Indeed, much of the “alignment” we see in the everyday world arises from a combination of option control and motivation control, rather than solely from one vs. the other (and especially not: solely from motivation control). That is, the “alignment” we ask of our fellow humans is not: that they be trustable with arbitrary options, levels of power, or opportunities to rapidly and recursively self-improve. And thank goodness – who among us is worthy of such trust?^[19] But neither do we achieve “alignment” solely via making it impossible for humans to successfully engage in bad and/or problematically power-seeking forms of behavior. Rather, for example: we try to prevent crime both by making it difficult and unlikely to succeed – and by teaching our children that it’s wrong.^[20] And both aspects play a role in determining the crime rates.

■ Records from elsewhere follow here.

/-- The code of a value of `FenceScope`. Scope of FENCE (R69, R267). -/
def FenceScope.code : FenceScope → BitVec 3
  | .tgt => 0
  | .sys => 1

/-- The value of `FenceScope` with a code; none where the code is reserved. -/
def FenceScope.ofCode? (c : BitVec 3) : Option FenceScope :=
  match c.toNat with
  | 0 => Option.some .tgt
  | 1 => Option.some .sys
  | _ => Option.none

/-- The code of a value of `IflushScope`. SCOPE of IFLUSH (R69, R190). -/
def IflushScope.code : IflushScope → BitVec 1
  | .own => 0
  | .core => 1

/-- The value of `IflushScope` with a code; none where the code is reserved. -/
def IflushScope.ofCode? (c : BitVec 1) : Option IflushScope :=
  match c.toNat with
  | 0 => Option.some .own
  | _ => Option.some .core

/-- The field of `n` bits whose lowest bit is bit `lo` of a word. -/
def fld (w : BitVec 32) (lo n : Nat) : BitVec n := w.extractLsb' lo n

/-- Why a word is not an instruction. Each of these is ILLEGAL_OP to the threads that reach the word (R59). -/
inductive DecodeError where
  | reservedClass    -- CLS 0xF
  | reservedSub      -- a reserved SUB or SYSOP operation
  | reservedMod      -- a reserved MOD, KIND or scope value
  | mustBeZero       -- a field that its row marks zero is nonzero
  | notP0            -- a transfer with PS = p0 and NEG = 1 (R182)
  | specialRegister  -- MOVSR of a reserved number (R62)
  | reservedHint     -- CLS 0xB with a reserved KIND (R54)
  | truncated        -- fewer than four bytes
  deriving DecidableEq, Repr


/-- Words of CLS 0x0 (R60). -/
def decodeClass0 (w : BitVec 32) : Except DecodeError Instr :=
  match (fld w 24 4).toNat with
  | 0 => (SatMode.ofCode? (fld w 21 3)).elim (.error .reservedMod) fun m => .ok (.iadd m (fld w 14 7) (fld w 7 7) (fld w 0 7))
  | 1 => (SatMode.ofCode? (fld w 21 3)).elim (.error .reservedMod) fun m => .ok (.isub m (fld w 14 7) (fld w 7 7) (fld w 0 7))
  | 2 => (MulMode.ofCode? (fld w 21 3)).elim (.error .reservedMod) fun m => .ok (.imul m (fld w 14 7) (fld w 7 7) (fld w 0 7))
  | 3 => (Sgn.ofCode? (fld w 21 3)).elim (.error .reservedMod) fun m => .ok (.imin m (fld w 14 7) (fld w 7 7) (fld w 0 7))
  | 4 => (Sgn.ofCode? (fld w 21 3)).elim (.error .reservedMod) fun m => .ok (.imax m (fld w 14 7) (fld w 7 7) (fld w 0 7))
  | 5 => (Sgn.ofCode? (fld w 21 3)).elim (.error .reservedMod) fun m => .ok (.iabsd m (fld w 14 7) (fld w 7 7) (fld w 0 7))
  | 6 => if fld w 21 3 = 0 then .ok (.and (fld w 14 7) (fld w 7 7) (fld w 0 7)) else .error .mustBeZero
  | 7 => if fld w 21 3 = 0 then .ok (.or (fld w 14 7) (fld w 7 7) (fld w 0 7)) else .error .mustBeZero
  | 8 => if fld w 21 3 = 0 then .ok (.xor (fld w 14 7) (fld w 7 7) (fld w 0 7)) else .error .mustBeZero
  | 9 => if fld w 21 3 = 0 then .ok (.andn (fld w 14 7) (fld w 7 7) (fld w 0 7)) else .error .mustBeZero
  | 10 => if fld w 21 3 = 0 then .ok (.shl (fld w 14 7) (fld w 7 7) (fld w 0 7)) else .error .mustBeZero
  | 11 => (ShrMode.ofCode? (fld w 21 3)).elim (.error .reservedMod) fun m => .ok (.shr m (fld w 14 7) (fld w 7 7) (fld w 0 7))
  | 12 => if fld w 21 3 = 0 then .ok (.rotl (fld w 14 7) (fld w 7 7) (fld w 0 7)) else .error .mustBeZero
  | 13 =>
    if fld w 21 3 = 0 then if fld w 0 7 = 0 then .ok (.bcnt (fld w 14 7) (fld w 7 7)) else .error .mustBeZero
    else     if fld w 21 3 = 1 then if fld w 0 7 = 0 then .ok (.clz (fld w 14 7) (fld w 7 7)) else .error .mustBeZero
    else     if fld w 21 3 = 2 then if fld w 0 7 = 0 then .ok (.ctz (fld w 14 7) (fld w 7 7)) else .error .mustBeZero
    else     if fld w 21 3 = 3 then if fld w 0 7 = 0 then .ok (.bitrev (fld w 14 7) (fld w 7 7)) else .error .mustBeZero
    else     if fld w 21 3 = 4 then if fld w 0 7 = 0 then .ok (.not (fld w 14 7) (fld w 7 7)) else .error .mustBeZero
    else .error .reservedMod
  | 14 => (ExtMode.ofCode? (fld w 21 3)).elim (.error .reservedMod) fun m => .ok (.fext m (fld w 14 7) (fld w 7 7) (fld w 0 7))
  | _ => if fld w 21 3 = 0 then .ok (.fins (fld w 14 7) (fld w 7 7) (fld w 0 7)) else .error .mustBeZero

/-- Words of CLS 0x1 (R61). -/
def decodeClass1 (w : BitVec 32) : Except DecodeError Instr :=
  match (fld w 24 4).toNat with
  | 0 => if fld w 10 7 = 0 then .ok (.movi (fld w 17 7) (fld w 0 10)) else .error .mustBeZero
  | 1 => .ok (.iaddi (fld w 17 7) (fld w 10 7) (fld w 0 10))
  | 2 => .ok (.imuli (fld w 17 7) (fld w 10 7) (fld w 0 10))
  | 3 => .ok (.andi (fld w 17 7) (fld w 10 7) (fld w 0 10))
  | 4 => .ok (.ori (fld w 17 7) (fld w 10 7) (fld w 0 10))
  | 5 => .ok (.xori (fld w 17 7) (fld w 10 7) (fld w 0 10))
  | 6 => if fld w 5 5 = 0 then .ok (.shli (fld w 17 7) (fld w 10 7) (fld w 0 5)) else .error .mustBeZero
  | 7 => if fld w 5 5 = 0 then .ok (.shri (fld w 17 7) (fld w 10 7) (fld w 0 5)) else .error .mustBeZero
  | 8 => if fld w 5 5 = 0 then .ok (.sari (fld w 17 7) (fld w 10 7) (fld w 0 5)) else .error .mustBeZero
  | 9 => .ok (.add64i (fld w 17 7) (fld w 10 7) (fld w 0 10))
  | 10 => if fld w 21 3 = 0 then .ok (.add64 (fld w 14 7) (fld w 7 7) (fld w 0 7)) else .error .mustBeZero
  | 11 => .ok (.lea64 (fld w 21 3) (fld w 14 7) (fld w 7 7) (fld w 0 7))
  | 12 => if fld w 21 3 = 0 then .ok (.sub64 (fld w 14 7) (fld w 7 7) (fld w 0 7)) else .error .mustBeZero
  | 13 => if fld w 0 7 = 0 then (MovWidth.ofCode? (fld w 21 3)).elim (.error .reservedMod) fun m => .ok (.mov m (fld w 14 7) (fld w 7 7)) else .error .mustBeZero
  | 14 => if fld w 10 7 = 0 then if 22 ≤ (fld w 0 10).toNat then .error .specialRegister else .ok (.movsr (fld w 17 7) (fld w 0 10)) else .error .mustBeZero
  | _ => if fld w 10 7 = 0 ∧ fld w 6 4 = 0 then .ok (.movl (fld w 17 7) (fld w 0 6)) else .error .mustBeZero

/-- Words of CLS 0x5 (R65). -/
def decodeClass5 (w : BitVec 32) : Except DecodeError Instr :=
  match (fld w 24 4).toNat with
  | 0 => if fld w 17 1 = 0 then (Cond.ofCode? (fld w 21 3)).elim (.error .reservedMod) fun c => .ok (.icmp c (fld w 18 3) (fld w 14 3) (fld w 7 7) (fld w 0 7)) else .error .mustBeZero
  | 1 => if fld w 17 1 = 0 then (Cond.ofCode? (fld w 21 3)).elim (.error .reservedMod) fun c => .ok (.icmpi c (fld w 18 3) (fld w 14 3) (fld w 7 7) (fld w 0 7)) else .error .mustBeZero
  | 2 => if fld w 17 1 = 0 then (FCond.ofCode? (fld w 21 3)).elim (.error .reservedMod) fun c => .ok (.fcmp c (fld w 18 3) (fld w 14 3) (fld w 7 7) (fld w 0 7)) else .error .mustBeZero
  | 3 => if fld w 17 1 = 0 then (Cond.ofCode? (fld w 21 3)).elim (.error .reservedMod) fun c => .ok (.icmp64 c (fld w 18 3) (fld w 14 3) (fld w 7 7) (fld w 0 7)) else .error .mustBeZero
  | 4 => if fld w 17 1 = 0 ∧ fld w 10 4 = 0 ∧ fld w 3 4 = 0 then (PCombOp.ofCode? (fld w 21 3)).elim (.error .reservedMod) fun m => if m = .not ∧ fld w 0 3 ≠ 0 then .error .mustBeZero else .ok (.pcomb m (fld w 18 3) (fld w 14 3) (fld w 7 3) (fld w 0 3)) else .error .mustBeZero
  | 5 => if fld w 21 3 = 0 ∧ fld w 7 7 = 0 ∧ fld w 0 7 = 0 then .ok (.pget (fld w 14 7)) else .error .mustBeZero
  | 6 => if fld w 21 3 = 0 ∧ fld w 18 3 = 0 ∧ fld w 17 1 = 0 ∧ fld w 14 3 = 0 ∧ fld w 0 7 = 0 then .ok (.pset (fld w 7 7)) else .error .mustBeZero
  | 7 => .ok (.pick (fld w 21 3) (fld w 14 7) (fld w 7 7) (fld w 0 7))
  | _ => .error .reservedSub

/-- Words of CLS 0x2 (R63). -/
def decodeClass2 (w : BitVec 32) : Except DecodeError Instr :=
  match (fld w 24 4).toNat with
  | 0 => (Rm.ofCode? (fld w 21 3)).elim (.error .reservedMod) fun m => .ok (.fadd m (fld w 14 7) (fld w 7 7) (fld w 0 7))
  | 1 => (Rm.ofCode? (fld w 21 3)).elim (.error .reservedMod) fun m => .ok (.fsub m (fld w 14 7) (fld w 7 7) (fld w 0 7))
  | 2 => (Rm.ofCode? (fld w 21 3)).elim (.error .reservedMod) fun m => .ok (.fmul m (fld w 14 7) (fld w 7 7) (fld w 0 7))
  | 3 => (NanMode.ofCode? (fld w 21 3)).elim (.error .reservedMod) fun m => .ok (.fmin m (fld w 14 7) (fld w 7 7) (fld w 0 7))
  | 4 => (NanMode.ofCode? (fld w 21 3)).elim (.error .reservedMod) fun m => .ok (.fmax m (fld w 14 7) (fld w 7 7) (fld w 0 7))
  | 5 => (Rm.ofCode? (fld w 21 3)).elim (.error .reservedMod) fun m => .ok (.fdiv m (fld w 14 7) (fld w 7 7) (fld w 0 7))
  | 6 =>
    if fld w 21 3 = 0 then if fld w 0 7 = 0 then .ok (.fabs (fld w 14 7) (fld w 7 7)) else .error .mustBeZero
    else     if fld w 21 3 = 1 then if fld w 0 7 = 0 then .ok (.fneg (fld w 14 7) (fld w 7 7)) else .error .mustBeZero
    else     if fld w 21 3 = 2 then if fld w 0 7 = 0 then .ok (.fsat (fld w 14 7) (fld w 7 7)) else .error .mustBeZero
    else     if fld w 21 3 = 3 then if fld w 0 7 = 0 then .ok (.ffrac (fld w 14 7) (fld w 7 7)) else .error .mustBeZero
    else if fld w 0 7 = 0 then (FRoundMode.ofCode? (fld w 21 3)).elim (.error .reservedMod) fun m => .ok (.fround m (fld w 14 7) (fld w 7 7)) else .error .mustBeZero
  | 7 => if fld w 21 3 = 0 then .ok (.fcopys (fld w 14 7) (fld w 7 7) (fld w 0 7)) else .error .mustBeZero
  | 8 => (Rm.ofCode? (fld w 21 3)).elim (.error .reservedMod) fun m => .ok (.fldx m (fld w 14 7) (fld w 7 7) (fld w 0 7))
  | 9 => if fld w 21 3 = 0 ∧ fld w 0 7 = 0 then .ok (.fkind (fld w 14 7) (fld w 7 7)) else .error .mustBeZero
  | 10 => (Pk.ofCode? (fld w 21 3)).elim (.error .reservedMod) fun m => .ok (.padd m (fld w 14 7) (fld w 7 7) (fld w 0 7))
  | 11 => (Pk.ofCode? (fld w 21 3)).elim (.error .reservedMod) fun m => .ok (.pmul m (fld w 14 7) (fld w 7 7) (fld w 0 7))
  | 12 => (Pk.ofCode? (fld w 21 3)).elim (.error .reservedMod) fun m => .ok (.pmin m (fld w 14 7) (fld w 7 7) (fld w 0 7))
  | 13 => (Pk.ofCode? (fld w 21 3)).elim (.error .reservedMod) fun m => .ok (.pmax m (fld w 14 7) (fld w 7 7) (fld w 0 7))
  | 14 => (Pk.ofCode? (fld w 21 3)).elim (.error .reservedMod) fun m => .ok (.fdp2 m (fld w 14 7) (fld w 7 7) (fld w 0 7))
  | _ => .error .reservedSub

/-- Words of CLS 0x3 (R63). -/
def decodeClass3 (w : BitVec 32) : Except DecodeError Instr :=
  match (fld w 24 4).toNat with
  | 0 => if fld w 0 7 = 0 then (FcviMode.ofCode? (fld w 21 3)).elim (.error .reservedMod) fun m => .ok (.fcvi m (fld w 14 7) (fld w 7 7)) else .error .mustBeZero
  | 1 => if fld w 0 7 = 0 then (Sgn.ofCode? (fld w 21 3)).elim (.error .reservedMod) fun m => .ok (.icvf m (fld w 14 7) (fld w 7 7)) else .error .mustBeZero
  | 2 => (Pack16Mode.ofCode? (fld w 21 3)).elim (.error .reservedMod) fun m => .ok (.pack16 m (fld w 14 7) (fld w 7 7) (fld w 0 7))
  | 3 => if fld w 0 7 = 0 then (Unpk16Mode.ofCode? (fld w 21 3)).elim (.error .reservedMod) fun m => .ok (.unpk16 m (fld w 14 7) (fld w 7 7)) else .error .mustBeZero
  | 4 => .ok (.cvtn (fld w 21 3) (fld w 14 7) (fld w 7 7) (fld w 0 7))
  | 5 => .ok (.cvtw (fld w 21 3) (fld w 14 7) (fld w 7 7) (fld w 0 7))
  | 6 => if fld w 0 7 = 0 then .ok (.unpk3 (fld w 23 1 == 1) (fld w 21 2) (fld w 14 7) (fld w 7 7)) else .error .mustBeZero
  | 7 => if fld w 0 7 = 0 then .ok (.cbdec (fld w 21 3) (fld w 14 7) (fld w 7 7)) else .error .mustBeZero
  | 8 =>
    if fld w 21 3 = 0 then if fld w 0 7 = 0 then .ok (.recip (fld w 14 7) (fld w 7 7)) else .error .mustBeZero
    else     if fld w 21 3 = 1 then if fld w 0 7 = 0 then .ok (.rroot (fld w 14 7) (fld w 7 7)) else .error .mustBeZero
    else     if fld w 21 3 = 2 then if fld w 0 7 = 0 then .ok (.sqrt (fld w 14 7) (fld w 7 7)) else .error .mustBeZero
    else     if fld w 21 3 = 3 then if fld w 0 7 = 0 then .ok (.exp2 (fld w 14 7) (fld w 7 7)) else .error .mustBeZero
    else     if fld w 21 3 = 4 then if fld w 0 7 = 0 then .ok (.log2 (fld w 14 7) (fld w 7 7)) else .error .mustBeZero
    else     if fld w 21 3 = 5 then if fld w 0 7 = 0 then .ok (.tanh (fld w 14 7) (fld w 7 7)) else .error .mustBeZero
    else .error .reservedMod
  | 9 =>
    if fld w 21 3 = 0 then if fld w 0 7 = 0 then .ok (.sint (fld w 14 7) (fld w 7 7)) else .error .mustBeZero
    else     if fld w 21 3 = 1 then if fld w 0 7 = 0 then .ok (.cost (fld w 14 7) (fld w 7 7)) else .error .mustBeZero
    else .error .reservedMod
  | 10 => if fld w 0 7 = 0 then (IcviMode.ofCode? (fld w 21 3)).elim (.error .reservedMod) fun m => .ok (.icvi m (fld w 14 7) (fld w 7 7)) else .error .mustBeZero
  | 11 => if fld w 21 3 = 0 then .ok (.bsel (fld w 14 7) (fld w 7 7) (fld w 0 7)) else .error .mustBeZero
  | 12 => .ok (.dotb4 (fld w 23 1 == 1) (fld w 22 1 == 1) (fld w 21 1 == 1) (fld w 14 7) (fld w 7 7) (fld w 0 7))
  | 13 => if fld w 21 3 = 0 then .ok (.isgna (fld w 14 7) (fld w 7 7) (fld w 0 7)) else .error .mustBeZero
  | _ => .error .reservedSub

Of course, the fact that superintelligent AI agents might create radical new power imbalances means that our usual tools for ensuring “alignment” may not apply in the same way (a bit more on this below). But I think we should be very wary of assuming, on these grounds, that these more usual tools should go out the window entirely, and that we should focus entirely on extreme cases of option control or motivation control. Rather, I expect, the combination of the two will continue to be relevant. And regardless: throughout the series, I’ll also be quite interested in the safety/alignment of not-yet-fully-superintelligent AI systems that might provide useful labor on the path to solving the alignment problem. And I think it’s especially plausible that a mix of both option and motivation control will remain relevant to such systems.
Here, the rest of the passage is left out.